Brief:
Present an exact copy of each line below.

(Collection entries)
○ ○ ○ ○ ○

/-! ## Registers, arithmetic and memory -/

/-- R54: an instruction with no enabled lane has no effect beyond the run's PCs and its time: its counter is not claimed, and after the
encoding checks it raises nothing. Lanes that are not enabled keep their values in a destination, a vector register or a predicate. -/
def Obligations.NoEnabledLane : Prop :=
  (∀ (h : Hdr) (p : Plan) (s : State) (r : Run), s.tries h p r = true → (s.issuing h r).lawful h p = true →
    (s.issuing h r).operandsGood h p = true → (s.issuing h r).en = 0 →
    issue h p s = .next (State.account
      { (s.issuing h r).s with cur := { ((s.issuing h r).g.advance r h.len) with
          last := some (s.issuing h r).t, lastPc := r.pc, lastRun := r.mask, run := (s.issuing h r).g.run.after h } } (s.issuing h r).t)) ∧
  (∀ (g : Group) (r k : Nat) (pair : Bool) (m : DWord) (v : Lanes DWord), r < 128 → k < 64 → lane m k = false →
    ∀ q, ((g.writeReg (.vec r pair m v)).vrow q).get k = (g.vrow q).get k) ∧
  ∀ (g : Group) (r k : Nat) (m v : DWord), k < 64 → lane m k = false →
    ∀ q, lane ((g.writeReg (.prd r m v)).preg q) k = lane (g.preg q) k

/-- R53, R54, R58, R60, R240, R364: results reach their registers: a class F result is due its latency after the issue; it lands with its
writes, its flags and its counter; an enabled lane takes the value, a pair in two rows; rows past the allocation take nothing; a write to
p0 is ignored, and p0 reads as all ones. -/
def Obligations.ResultsLand : Prop :=
  (∀ (c : Cx) (h : Hdr) (ws : List RegWrite) (flags : BitVec 5) (s : State), h.lat ≠ .v →
    ∃ f : Flight, (c.finish h ws flags s).cur.flights = s.cur.flights ++ [f] ∧ f.writes = (if h.nowb then [] else ws) ∧ f.flags = flags ∧
      f.cnt = h.cnt ∧ f.due = some (c.t + match h.lat with | .f2 => 2 | .f6 => 6 | _ => 4)) ∧
  (∀ (g : Group) (s : State) (f : Flight) (n : Nat), g.flights = [f] → f.late = [] → f.due = some n →
    g.land s n = (({ f.writes.foldl Group.writeReg g with flights := [] } : Group).raise f.flags).release f.cnt) ∧
  (∀ (g : Group) (r k : Nat) (pair : Bool) (m : DWord) (v : Lanes DWord), r + 1 < 128 → k < 64 → lane m k = true →
    let t := g.writeReg (.vec r pair m v)
    (r < g.alloc → (t.vrow r).get k = (v.get k).setWidth 32) ∧
    (pair = true → r + 1 < g.alloc → (t.vrow (r + 1)).get k = ((v.get k) >>> 32).setWidth 32) ∧
    (∀ q, q ≠ r → (q ≠ r + 1 ∨ pair = false) → t.vrow q = g.vrow q) ∧
    (g.alloc ≤ r → t.vregs = g.vregs)) ∧
  (∀ (g : Group) (r : Nat) (v : DWord), r < 96 → (g.writeReg (.sca r v)).sreg r = v ∧ ∀ q, q ≠ r → (g.writeReg (.sca r v)).sreg q = g.sreg q) ∧
  (∀ (g : Group) (r : Nat) (m v : DWord), 0 < r → r < 16 →
    (g.writeReg (.prd r m v)).preg r = (v &&& m) ||| (g.preg r &&& ~~~m) ∧
      ∀ q, q ≠ r → (g.writeReg (.prd r m v)).preg q = g.preg q) ∧
  ∀ (g : Group) (m v : DWord), (g.writeReg (.prd 0 m v)).preds = g.preds ∧ g.preg 0 = allOnes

○ ○ ○ ○ ○

Output for this task:
/-! ## Registers, arithmetic and memory -/

/-- R54: an instruction with no enabled lane has no effect beyond the run's PCs and its time: its counter is not claimed, and after the
encoding checks it raises nothing. Lanes that are not enabled keep their values in a destination, a vector register or a predicate. -/
def Obligations.NoEnabledLane : Prop :=
  (∀ (h : Hdr) (p : Plan) (s : State) (r : Run), s.tries h p r = true → (s.issuing h r).lawful h p = true →
    (s.issuing h r).operandsGood h p = true → (s.issuing h r).en = 0 →
    issue h p s = .next (State.account
      { (s.issuing h r).s with cur := { ((s.issuing h r).g.advance r h.len) with
          last := some (s.issuing h r).t, lastPc := r.pc, lastRun := r.mask, run := (s.issuing h r).g.run.after h } } (s.issuing h r).t)) ∧
  (∀ (g : Group) (r k : Nat) (pair : Bool) (m : DWord) (v : Lanes DWord), r < 128 → k < 64 → lane m k = false →
    ∀ q, ((g.writeReg (.vec r pair m v)).vrow q).get k = (g.vrow q).get k) ∧
  ∀ (g : Group) (r k : Nat) (m v : DWord), k < 64 → lane m k = false →
    ∀ q, lane ((g.writeReg (.prd r m v)).preg q) k = lane (g.preg q) k

/-- R53, R54, R58, R60, R240, R364: results reach their registers: a class F result is due its latency after the issue; it lands with its
writes, its flags and its counter; an enabled lane takes the value, a pair in two rows; rows past the allocation take nothing; a write to
p0 is ignored, and p0 reads as all ones. -/
def Obligations.ResultsLand : Prop :=
  (∀ (c : Cx) (h : Hdr) (ws : List RegWrite) (flags : BitVec 5) (s : State), h.lat ≠ .v →
    ∃ f : Flight, (c.finish h ws flags s).cur.flights = s.cur.flights ++ [f] ∧ f.writes = (if h.nowb then [] else ws) ∧ f.flags = flags ∧
      f.cnt = h.cnt ∧ f.due = some (c.t + match h.lat with | .f2 => 2 | .f6 => 6 | _ => 4)) ∧
  (∀ (g : Group) (s : State) (f : Flight) (n : Nat), g.flights = [f] → f.late = [] → f.due = some n →
    g.land s n = (({ f.writes.foldl Group.writeReg g with flights := [] } : Group).raise f.flags).release f.cnt) ∧
  (∀ (g : Group) (r k : Nat) (pair : Bool) (m : DWord) (v : Lanes DWord), r + 1 < 128 → k < 64 → lane m k = true →
    let t := g.writeReg (.vec r pair m v)
    (r < g.alloc → (t.vrow r).get k = (v.get k).setWidth 32) ∧
    (pair = true → r + 1 < g.alloc → (t.vrow (r + 1)).get k = ((v.get k) >>> 32).setWidth 32) ∧
    (∀ q, q ≠ r → (q ≠ r + 1 ∨ pair = false) → t.vrow q = g.vrow q) ∧
    (g.alloc ≤ r → t.vregs = g.vregs)) ∧
  (∀ (g : Group) (r : Nat) (v : DWord), r < 96 → (g.writeReg (.sca r v)).sreg r = v ∧ ∀ q, q ≠ r → (g.writeReg (.sca r v)).sreg q = g.sreg q) ∧
  (∀ (g : Group) (r : Nat) (m v : DWord), 0 < r → r < 16 →
    (g.writeReg (.prd r m v)).preg r = (v &&& m) ||| (g.preg r &&& ~~~m) ∧
      ∀ q, q ≠ r → (g.writeReg (.prd r m v)).preg q = g.preg q) ∧
  ∀ (g : Group) (m v : DWord), (g.writeReg (.prd 0 m v)).preds = g.preds ∧ g.preg 0 = allOnes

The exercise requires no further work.